Ganz anders sieht dies bei einer Existenzaussage aus. Um eine Aussage ∃(x ∈ M ) : A(x)
zu beweisen, muss man nur ein einziges x ∈ M finden für welches die Aussage A(x) gilt.
Idealerweise geschieht dies durch möglichst direkte Angabe solch eines x, aber dies ist
nicht zwingend verlangt, es gibt Beispiele bei denen man die Existenz eines x einsehen
kann, ohne die geringste Idee zu haben wie solches x konkret beschaffen kann.
Von Bedeutung sind oftmals auch die Verneinungen von All- und Existenzaussagen.

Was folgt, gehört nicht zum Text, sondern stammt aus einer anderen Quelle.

-- ==== Sys2Proof/Certificates/Slice0/Obligations.lean ====
section
/-! DEFINITION. The statements about the model, from the numbered rules of spec/. -/

open Sys2Proof Sys2Proof.Machine

/-! ## Encoding -/

/-- The words that the spec prints for one instruction of each family decode to it. -/
def Obligations.PrintedWordsDecode : Prop :=
  (decodeWords .lane [0x0C1E007E, 3]).toOption = some (.mul (.t 0) (.g 0) (.lit 3), []) ∧
  (decodeWords .lane [0x041E3C7E, 7]).toOption = some (.add .wrap (.t 0) (.t 0) (.lit 7), []) ∧
  (decodeWords .lane [0x245E4002]).toOption = some (.shl (.t 1) (.g 0) (.imm 2), []) ∧
  (decodeWords .lane [0xC678F200]).toOption = some (.st .w (.t 0) (.t 1) 0, []) ∧
  (decodeWords .core [0xB4053E15]).toOption = some (.tanh (.g 20) (.reg (.g 21)), []) ∧
  (decodeWords .lane [0xE0BE0104, 0x007C0000]).toOption = some (.xshfl (.t 0) (.g 2) (.reg (.g 4)) 0 .z, []) ∧
  (decodeWords .scalar [0x60000FF0, 0xFF]).toOption = some (.movScalar 0 (.lit 0xFF), []) ∧
  (decodeWords .control [0x0C0FFFFC]).toOption = some (.brnz (.g 1) (-4), []) ∧
  (decodeWords .control [0x281F3E7E, 5]).toOption = some (.trap (.lit 5), []) ∧
  (decodeWords .copy [0x0400037C, 0x047C0000]).toOption = some (.cpy 0 (.g 6) 8, []) ∧
  (decodeWords .matrix [0x2485087E, 0x1000]).toOption = some (.sghash 4 (.g 20) (.g 16) (.lit 0x1000), [])

/-- A header with a COUNT of 1 to 15 and a SET of at most 6 decodes to itself; a word decodes to a header whose encoding it
is, or its COUNT is 0, its SET 7, or a reserved field not what R223 says. No bit of a legal word is dropped: what decodes is well-formed, belongs to the class, and its words are the
instruction's encoding. -/
def Obligations.HeadersAndWordsAreTheirEncoding : Prop :=
  ((∀ h : Header, 1 ≤ h.count → h.count ≤ 15 → h.set ≤ 6 → decodeHeader (encodeHeader h) = some h) ∧
   (∀ w h, decodeHeader w = some h → encodeHeader h = w ∧ 1 ≤ h.count ∧ h.count ≤ 15 ∧ h.set ≤ 6) ∧
   (∀ w, decodeHeader w = none ↔
     (field w 31 28 = 0 ∨ field w 18 16 = 7 ∨ field w 12 8 ≠ 0 ∨ field w 7 0 ≠ 0x9E))) ∧
  (∀ (c : Sys2Proof.Class) (ws rest : List Word) (i : Instr), decodeWords c ws = .ok (i, rest) →
     i.wf = true ∧ c ∈ classesOf i ∧ encode i ++ rest = ws)

/-- Every well-formed instruction of the compute and scalar maps is what its words decode to, in each class that has it. -/
def Obligations.EncodedComputeWordsDecode : Prop :=
  ∀ (i : Instr) (c : Sys2Proof.Class) (rest : List Word), c ∈ [Sys2Proof.Class.lane, .core, .cluster, .pier, .scalar] → i.wf = true →
    c ∈ classesOf i → decodeWords c (encode i ++ rest) = .ok (i, rest)

/-- The same of the CONTROL, COPY and MATRIX maps. -/
def Obligations.EncodedSystemWordsDecode : Prop :=
  ∀ (i : Instr) (c : Sys2Proof.Class) (rest : List Word), c ∈ [Sys2Proof.Class.control, .copy, .matrix] → i.wf = true →
    c ∈ classesOf i → decodeWords c (encode i ++ rest) = .ok (i, rest)

/-- A word whose OP its class does not list is refused with cause 0x03 at dispatch; so is a reserved FN of a unary
instruction, before its operands are looked at, and an A other than 124 of it is 0x04; an OP never used in any map
is refused in every class. The word that fails is named: an s register at or above SCALARS (the model names the
instruction's first word: log 78), a g register at or above W, a destination whose place is not the class's; a g register
that stands in the instruction's second word fails there. -/
def Obligations.IllegalWordsAreRefused : Prop :=
  (∀ (fm : Form) (th : Thread) (c : Sys2Proof.Class) (it : Item), it.listed = false →
    wordCheck fm th c it = .error (it.idx, 0x03)) ∧
  (∀ (c : Sys2Proof.Class) (n idx : Nat) (w : Word) (rest : List Word), fmtOf c (field w 31 26) = none →
    cutWords c (n + 1) idx (w :: rest) = some [{ idx := idx, w0 := w, w1 := 0, ext := 0, listed := false }]) ∧
  (∀ (c : Sys2Proof.Class) (w : Word), field w 31 26 = 0 ∨ 0x39 ≤ field w 31 26 → fmtOf c (field w 31 26) = none) ∧
  (∀ (fm : Form) (th : Thread) (it : Item) (c : Sys2Proof.Class), c ∈ [Sys2Proof.Class.lane, .core] → it.listed = true →
    field it.w0 31 26 ∈ [0x0D, 0x0E, 0x13, 0x14, 0x18] →
    (2 ≤ field it.w0 25 21 → wordCheck fm th c it = .error (it.idx, 0x03)) ∧
    (field it.w0 25 21 = 0 → field it.w0 13 7 ≠ 124 → wordCheck fm th c it = .error (it.idx, 0x04))) ∧
  (∀ (it : Item), field it.w0 31 26 = 0x06 → 1 ≤ field it.w0 25 21 → decodeCompute it = .error .illegalOpcode) ∧
  (∀ (fm : Form) (th : Thread) (c : Sys2Proof.Class) (it : Item) (i : Instr), decodeItem c it = .ok i →
    ((∃ n ∈ namesS i, Rec.scalars fm.rcd ≤ n) → wordCheck fm th c it = .error (it.idx, 0x04)) ∧
    ((∀ n ∈ namesS i, n < Rec.scalars fm.rcd) →
      ((∃ n ∈ (namesG i).diff (lateG i), th.w ≤ n) → wordCheck fm th c it = .error (it.idx, 0x06)) ∧
      ((∀ n ∈ (namesG i).diff (lateG i), n < th.w) →
        ((∃ n ∈ (destG i).diff (lateDest i), SMap.get .lane n th.place ≠ placeOfClass c) →
          wordCheck fm th c it = .error (it.idx, 0x05)) ∧
        ((∀ n ∈ (destG i).diff (lateDest i), SMap.get .lane n th.place = placeOfClass c) →
          ((∃ n ∈ lateG i, th.w ≤ n) → wordCheck fm th c it = .error (it.idx + 1, 0x06)) ∧
          ((∀ n ∈ lateG i, n < th.w) →
            ((∃ n ∈ lateDest i, SMap.get .lane n th.place ≠ placeOfClass c) →
              wordCheck fm th c it = .error (it.idx + 1, 0x05)) ∧
            ((∀ n ∈ lateDest i, SMap.get .lane n th.place = placeOfClass c) → wordCheck fm th c it = .ok i)))))) ∧
  (∀ (m : Rep) (d : Fin 120) (roll : Fin 16) (a : Reg) (b : Src) (sS sL : Fin 384) (off : Fin 64),
    lateG (.sgbkt m (.g d) roll a b sS sL off) = [d.val] ∧ destG (.sgbkt m (.g d) roll a b sS sL off) = [d.val] ∧
    lateDest (.sgbkt m (.g d) roll a b sS sL off) = [d.val]) ∧
  (∀ i : Instr, (∀ m d roll a b sS sL off, i ≠ .sgbkt m d roll a b sS sL off) → lateDest i = []) ∧
  (∀ (d a f : Fin 120) (b : Src) (m : Fin 384), lateG (.xshfl (.g d) (.g a) b m (.g f)) = [f.val] ∧
    lateG (.bcast (.g d) (.g a) b m (.g f)) = [f.val])
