@[simp] theorem State.setPhysBytes_clock (s : State) (a : Nat) (bs : List Byte) : (s.setPhysBytes a bs).clock = s.clock := by
  induction bs generalizing s a with
  | nil => rfl
  | cons b r ih => simp [State.setPhysBytes, ih]
@[simp] theorem State.setPhysBytes_booted (s : State) (a : Nat) (bs : List Byte) : (s.setPhysBytes a bs).booted = s.booted := by
  induction bs generalizing s a with
  | nil => rfl
  | cons b r ih => simp [State.setPhysBytes, ih]
@[simp] theorem State.setPhysBytes_bad (s : State) (a : Nat) (bs : List Byte) : (s.setPhysBytes a bs).bad = s.bad := by
  induction bs generalizing s a with
  | nil => rfl
  | cons b r ih => simp [State.setPhysBytes, ih]
@[simp] theorem State.setPhysBytes_threads (s : State) (a : Nat) (bs : List Byte) : (s.setPhysBytes a bs).threads = s.threads := by
  induction bs generalizing s a with
  | nil => rfl
  | cons b r ih => simp [State.setPhysBytes, ih]
@[simp] theorem State.setPhysBytes_forms (s : State) (a : Nat) (bs : List Byte) : (s.setPhysBytes a bs).forms = s.forms := by
  induction bs generalizing s a with
  | nil => rfl
  | cons b r ih => simp [State.setPhysBytes, ih]
@[simp] theorem State.setPhysBytes_nodes (s : State) (a : Nat) (bs : List Byte) : (s.setPhysBytes a bs).nodes = s.nodes := by
  induction bs generalizing s a with
  | nil => rfl
  | cons b r ih => simp [State.setPhysBytes, ih]
@[simp] theorem State.setPhysBytes_readySeq (s : State) (a : Nat) (bs : List Byte) : (s.setPhysBytes a bs).readySeq = s.readySeq := by
  induction bs generalizing s a with
  | nil => rfl
  | cons b r ih => simp [State.setPhysBytes, ih]
@[simp] theorem State.setPhysBytes_clusters (s : State) (a : Nat) (bs : List Byte) : (s.setPhysBytes a bs).clusters = s.clusters := by
  induction bs generalizing s a with
  | nil => rfl
  | cons b r ih => simp [State.setPhysBytes, ih]
@[simp] theorem State.setPhysBytes_cores (s : State) (a : Nat) (bs : List Byte) : (s.setPhysBytes a bs).cores = s.cores := by
  induction bs generalizing s a with
  | nil => rfl
  | cons b r ih => simp [State.setPhysBytes, ih]
@[simp] theorem State.setPhysBytes_dies (s : State) (a : Nat) (bs : List Byte) : (s.setPhysBytes a bs).dies = s.dies := by
  induction bs generalizing s a with
  | nil => rfl
  | cons b r ih => simp [State.setPhysBytes, ih]
@[simp] theorem State.setPhysBytes_counters (s : State) (a : Nat) (bs : List Byte) : (s.setPhysBytes a bs).counters = s.counters := by
  induction bs generalizing s a with
  | nil => rfl
  | cons b r ih => simp [State.setPhysBytes, ih]
@[simp] theorem State.setPhysBytes_mailOut (s : State) (a : Nat) (bs : List Byte) : (s.setPhysBytes a bs).mailOut = s.mailOut := by
  induction bs generalizing s a with
  | nil => rfl
  | cons b r ih => simp [State.setPhysBytes, ih]
@[simp] theorem State.setPhysBytes_mailIn (s : State) (a : Nat) (bs : List Byte) : (s.setPhysBytes a bs).mailIn = s.mailIn := by
  induction bs generalizing s a with
  | nil => rfl
  | cons b r ih => simp [State.setPhysBytes, ih]
@[simp] theorem State.setPhysBytes_fifos (s : State) (a : Nat) (bs : List Byte) : (s.setPhysBytes a bs).fifos = s.fifos := by
  induction bs generalizing s a with
  | nil => rfl
  | cons b r ih => simp [State.setPhysBytes, ih]
@[simp] theorem State.setPhysBytes_chanWait (s : State) (a : Nat) (bs : List Byte) : (s.setPhysBytes a bs).chanWait = s.chanWait := by
  induction bs generalizing s a with
  | nil => rfl
  | cons b r ih => simp [State.setPhysBytes, ih]
@[simp] theorem State.setPhysBytes_slots (s : State) (a : Nat) (bs : List Byte) : (s.setPhysBytes a bs).slots = s.slots := by
  induction bs generalizing s a with
  | nil => rfl
  | cons b r ih => simp [State.setPhysBytes, ih]
@[simp] theorem State.setPhysBytes_roots (s : State) (a : Nat) (bs : List Byte) : (s.setPhysBytes a bs).roots = s.roots := by
  induction bs generalizing s a with
  | nil => rfl
  | cons b r ih => simp [State.setPhysBytes, ih]
@[simp] theorem State.setPhysBytes_binding (s : State) (a : Nat) (bs : List Byte) : (s.setPhysBytes a bs).binding = s.binding := by
  induction bs generalizing s a with
  | nil => rfl
  | cons b r ih => simp [State.setPhysBytes, ih]
@[simp] theorem State.setPhysBytes_paused (s : State) (a : Nat) (bs : List Byte) : (s.setPhysBytes a bs).paused = s.paused := by
  induction bs generalizing s a with
  | nil => rfl
  | cons b r ih => simp [State.setPhysBytes, ih]
@[simp] theorem State.setPhysBytes_log (s : State) (a : Nat) (bs : List Byte) : (s.setPhysBytes a bs).log = s.log := by
  induction bs generalizing s a with
  | nil => rfl
  | cons b r ih => simp [State.setPhysBytes, ih]
@[simp] theorem State.setPhysBytes_package (s : State) (a : Nat) (bs : List Byte) : (s.setPhysBytes a bs).package = s.package := by
  induction bs generalizing s a with
  | nil => rfl
  | cons b r ih => simp [State.setPhysBytes, ih]
@[simp] theorem State.setPhysBytes_droop (s : State) (a : Nat) (bs : List Byte) : (s.setPhysBytes a bs).droop = s.droop := by
  induction bs generalizing s a with
  | nil => rfl
  | cons b r ih => simp [State.setPhysBytes, ih]
@[simp] theorem State.setPhysBytes_modectl (s : State) (a : Nat) (bs : List Byte) : (s.setPhysBytes a bs).modectl = s.modectl := by
  induction bs generalizing s a with
  | nil => rfl
  | cons b r ih => simp [State.setPhysBytes, ih]
@[simp] theorem State.setPhysBytes_modectlNext (s : State) (a : Nat) (bs : List Byte) : (s.setPhysBytes a bs).modectlNext = s.modectlNext := by
  induction bs generalizing s a with
  | nil => rfl
  | cons b r ih => simp [State.setPhysBytes, ih]
@[simp] theorem State.setPhysBytes_recctl (s : State) (a : Nat) (bs : List Byte) : (s.setPhysBytes a bs).recctl = s.recctl := by
  induction bs generalizing s a with
  | nil => rfl
  | cons b r ih => simp [State.setPhysBytes, ih]
@[simp] theorem State.setPhysBytes_mgmt (s : State) (a : Nat) (bs : List Byte) : (s.setPhysBytes a bs).mgmt = s.mgmt := by
  induction bs generalizing s a with
  | nil => rfl
  | cons b r ih => simp [State.setPhysBytes, ih]
@[simp] theorem State.setPhysBytes_ports (s : State) (a : Nat) (bs : List Byte) : (s.setPhysBytes a bs).ports = s.ports := by
  induction bs generalizing s a with
  | nil => rfl
  | cons b r ih => simp [State.setPhysBytes, ih]
@[simp] theorem State.setPhysBytes_reports (s : State) (a : Nat) (bs : List Byte) : (s.setPhysBytes a bs).reports = s.reports := by
  induction bs generalizing s a with
  | nil => rfl
  | cons b r ih => simp [State.setPhysBytes, ih]
@[simp] theorem State.setPhysBytes_epoch (s : State) (a : Nat) (bs : List Byte) : (s.setPhysBytes a bs).epoch = s.epoch := by
  induction bs generalizing s a with
  | nil => rfl
  | cons b r ih => simp [State.setPhysBytes, ih]
@[simp] theorem State.setPhysBytes_agenda (s : State) (a : Nat) (bs : List Byte) : (s.setPhysBytes a bs).agenda = s.agenda := by
  induction bs generalizing s a with
  | nil => rfl
  | cons b r ih => simp [State.setPhysBytes, ih]
@[simp] theorem State.setPhysBytes_hostRead (s : State) (a : Nat) (bs : List Byte) : (s.setPhysBytes a bs).hostRead = s.hostRead := by
  induction bs generalizing s a with
  | nil => rfl
  | cons b r ih => simp [State.setPhysBytes, ih]
@[simp] theorem State.setPhysBytes_refetch (s : State) (a : Nat) (bs : List Byte) : (s.setPhysBytes a bs).refetch = s.refetch := by
  induction bs generalizing s a with
  | nil => rfl
  | cons b r ih => simp [State.setPhysBytes, ih]
@[simp] theorem State.setPhysBytes_cur (s : State) (a : Nat) (bs : List Byte) : (s.setPhysBytes a bs).cur = s.cur := by
  induction bs generalizing s a with
  | nil => rfl
  | cons b r ih => simp [State.setPhysBytes, ih]
@[simp] theorem State.setPhysBytes_draws (s : State) (a : Nat) (bs : List Byte) : (s.setPhysBytes a bs).draws = s.draws := by
  induction bs generalizing s a with
  | nil => rfl
  | cons b r ih => simp [State.setPhysBytes, ih]
@[simp] theorem State.setPhysBytes_serial (s : State) (a : Nat) (bs : List Byte) : (s.setPhysBytes a bs).serial = s.serial := by
  induction bs generalizing s a with
  | nil => rfl
  | cons b r ih => simp [State.setPhysBytes, ih]
@[simp] theorem State.setPhysBytes_members (s : State) (a : Nat) (bs : List Byte) : (s.setPhysBytes a bs).members = s.members := by
  induction bs generalizing s a with
  | nil => rfl
  | cons b r ih => simp [State.setPhysBytes, ih]
@[simp] theorem State.setPhysBytes_nvme (s : State) (a : Nat) (bs : List Byte) : (s.setPhysBytes a bs).nvme = s.nvme := by
  induction bs generalizing s a with
  | nil => rfl
  | cons b r ih => simp [State.setPhysBytes, ih]
@[simp] theorem State.setPhysBytes_play (s : State) (a : Nat) (bs : List Byte) : (s.setPhysBytes a bs).play = s.play := by
  induction bs generalizing s a with
  | nil => rfl
  | cons b r ih => simp [State.setPhysBytes, ih]
@[simp] theorem State.setPhysBytes_recFrom (s : State) (a : Nat) (bs : List Byte) : (s.setPhysBytes a bs).recFrom = s.recFrom := by
  induction bs generalizing s a with
  | nil => rfl
  | cons b r ih => simp [State.setPhysBytes, ih]
@[simp] theorem State.setPhysBytes_ctl (s : State) (a : Nat) (bs : List Byte) : (s.setPhysBytes a bs).ctl = s.ctl := by
  induction bs generalizing s a with
  | nil => rfl
  | cons b r ih => simp [State.setPhysBytes, ih]
@[simp] theorem State.setPhysBytes_curAt (s : State) (a : Nat) (bs : List Byte) : (s.setPhysBytes a bs).curAt = s.curAt := by
  induction bs generalizing s a with
  | nil => rfl
  | cons b r ih => simp [State.setPhysBytes, ih]

@[simp] theorem State.setPhysWord_clock (s : State) (a v : Nat) : (s.setPhysWord a v).clock = s.clock :=
  State.setPhysBytes_clock s a _
@[simp] theorem State.setPhysWord_booted (s : State) (a v : Nat) : (s.setPhysWord a v).booted = s.booted :=
  State.setPhysBytes_booted s a _
@[simp] theorem State.setPhysWord_bad (s : State) (a v : Nat) : (s.setPhysWord a v).bad = s.bad :=
  State.setPhysBytes_bad s a _
@[simp] theorem State.setPhysWord_threads (s : State) (a v : Nat) : (s.setPhysWord a v).threads = s.threads :=
  State.setPhysBytes_threads s a _
@[simp] theorem State.setPhysWord_forms (s : State) (a v : Nat) : (s.setPhysWord a v).forms = s.forms :=
  State.setPhysBytes_forms s a _
@[simp] theorem State.setPhysWord_nodes (s : State) (a v : Nat) : (s.setPhysWord a v).nodes = s.nodes :=
  State.setPhysBytes_nodes s a _
@[simp] theorem State.setPhysWord_readySeq (s : State) (a v : Nat) : (s.setPhysWord a v).readySeq = s.readySeq :=
  State.setPhysBytes_readySeq s a _
@[simp] theorem State.setPhysWord_clusters (s : State) (a v : Nat) : (s.setPhysWord a v).clusters = s.clusters :=
  State.setPhysBytes_clusters s a _
@[simp] theorem State.setPhysWord_cores (s : State) (a v : Nat) : (s.setPhysWord a v).cores = s.cores :=
  State.setPhysBytes_cores s a _
@[simp] theorem State.setPhysWord_dies (s : State) (a v : Nat) : (s.setPhysWord a v).dies = s.dies :=
  State.setPhysBytes_dies s a _
@[simp] theorem State.setPhysWord_counters (s : State) (a v : Nat) : (s.setPhysWord a v).counters = s.counters :=
  State.setPhysBytes_counters s a _
@[simp] theorem State.setPhysWord_mailOut (s : State) (a v : Nat) : (s.setPhysWord a v).mailOut = s.mailOut :=
  State.setPhysBytes_mailOut s a _
@[simp] theorem State.setPhysWord_mailIn (s : State) (a v : Nat) : (s.setPhysWord a v).mailIn = s.mailIn :=
  State.setPhysBytes_mailIn s a _
@[simp] theorem State.setPhysWord_fifos (s : State) (a v : Nat) : (s.setPhysWord a v).fifos = s.fifos :=
  State.setPhysBytes_fifos s a _
@[simp] theorem State.setPhysWord_chanWait (s : State) (a v : Nat) : (s.setPhysWord a v).chanWait = s.chanWait :=
  State.setPhysBytes_chanWait s a _
@[simp] theorem State.setPhysWord_slots (s : State) (a v : Nat) : (s.setPhysWord a v).slots = s.slots :=
  State.setPhysBytes_slots s a _
@[simp] theorem State.setPhysWord_roots (s : State) (a v : Nat) : (s.setPhysWord a v).roots = s.roots :=
  State.setPhysBytes_roots s a _
@[simp] theorem State.setPhysWord_binding (s : State) (a v : Nat) : (s.setPhysWord a v).binding = s.binding :=
  State.setPhysBytes_binding s a _
@[simp] theorem State.setPhysWord_paused (s : State) (a v : Nat) : (s.setPhysWord a v).paused = s.paused :=
  State.setPhysBytes_paused s a _
@[simp] theorem State.setPhysWord_log (s : State) (a v : Nat) : (s.setPhysWord a v).log = s.log :=
  State.setPhysBytes_log s a _
@[simp] theorem State.setPhysWord_package (s : State) (a v : Nat) : (s.setPhysWord a v).package = s.package :=
  State.setPhysBytes_package s a _
@[simp] theorem State.setPhysWord_droop (s : State) (a v : Nat) : (s.setPhysWord a v).droop = s.droop :=
  State.setPhysBytes_droop s a _
@[simp] theorem State.setPhysWord_modectl (s : State) (a v : Nat) : (s.setPhysWord a v).modectl = s.modectl :=
  State.setPhysBytes_modectl s a _
@[simp] theorem State.setPhysWord_modectlNext (s : State) (a v : Nat) : (s.setPhysWord a v).modectlNext = s.modectlNext :=
  State.setPhysBytes_modectlNext s a _
@[simp] theorem State.setPhysWord_recctl (s : State) (a v : Nat) : (s.setPhysWord a v).recctl = s.recctl :=
  State.setPhysBytes_recctl s a _
@[simp] theorem State.setPhysWord_mgmt (s : State) (a v : Nat) : (s.setPhysWord a v).mgmt = s.mgmt :=
  State.setPhysBytes_mgmt s a _
@[simp] theorem State.setPhysWord_ports (s : State) (a v : Nat) : (s.setPhysWord a v).ports = s.ports :=
  State.setPhysBytes_ports s a _
@[simp] theorem State.setPhysWord_reports (s : State) (a v : Nat) : (s.setPhysWord a v).reports = s.reports :=
  State.setPhysBytes_reports s a _
@[simp] theorem State.setPhysWord_epoch (s : State) (a v : Nat) : (s.setPhysWord a v).epoch = s.epoch :=
  State.setPhysBytes_epoch s a _
@[simp] theorem State.setPhysWord_agenda (s : State) (a v : Nat) : (s.setPhysWord a v).agenda = s.agenda :=
  State.setPhysBytes_agenda s a _
@[simp] theorem State.setPhysWord_hostRead (s : State) (a v : Nat) : (s.setPhysWord a v).hostRead = s.hostRead :=
  State.setPhysBytes_hostRead s a _
@[simp] theorem State.setPhysWord_refetch (s : State) (a v : Nat) : (s.setPhysWord a v).refetch = s.refetch :=
  State.setPhysBytes_refetch s a _
@[simp] theorem State.setPhysWord_cur (s : State) (a v : Nat) : (s.setPhysWord a v).cur = s.cur :=
  State.setPhysBytes_cur s a _
@[simp] theorem State.setPhysWord_draws (s : State) (a v : Nat) : (s.setPhysWord a v).draws = s.draws :=
  State.setPhysBytes_draws s a _
@[simp] theorem State.setPhysWord_serial (s : State) (a v : Nat) : (s.setPhysWord a v).serial = s.serial :=
  State.setPhysBytes_serial s a _
@[simp] theorem State.setPhysWord_members (s : State) (a v : Nat) : (s.setPhysWord a v).members = s.members :=
  State.setPhysBytes_members s a _
@[simp] theorem State.setPhysWord_nvme (s : State) (a v : Nat) : (s.setPhysWord a v).nvme = s.nvme :=
  State.setPhysBytes_nvme s a _
@[simp] theorem State.setPhysWord_play (s : State) (a v : Nat) : (s.setPhysWord a v).play = s.play :=
  State.setPhysBytes_play s a _
@[simp] theorem State.setPhysWord_recFrom (s : State) (a v : Nat) : (s.setPhysWord a v).recFrom = s.recFrom :=
  State.setPhysBytes_recFrom s a _
@[simp] theorem State.setPhysWord_ctl (s : State) (a v : Nat) : (s.setPhysWord a v).ctl = s.ctl :=
  State.setPhysBytes_ctl s a _
@[simp] theorem State.setPhysWord_curAt (s : State) (a v : Nat) : (s.setPhysWord a v).curAt = s.curAt :=
  State.setPhysBytes_curAt s a _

Überlegen wir uns zunächst wann eine Allaussage ∀(x ∈ M ) : A(x) falsch ist. Wie im
obigen Beispiel reicht hierfür ein einzelnes x ∈ M aus so, dass A(x) falsch ist. In
anderen Worten ist die Verneinung einer Allaussage eine Existenzaussage, nämlich
¬∀(x ∈ M ) : A(x) = ∃(x ∈ M ) : ¬A(x).
Entsprechend ist eine Existenzaussage ∃(x ∈ M ) : A(x) falsch, wenn wir eben kein
Element x von M finden können für das A(x) wahr ist, d.h. wenn die Verneinung
¬A(x) für jedes Element x von M wahr ist. Die Verneinung einer Existenzaussage wird
damit eine Allaussage
¬∃(x ∈ M ) : A(x) = ∀(x ∈ M ) : ¬A(x).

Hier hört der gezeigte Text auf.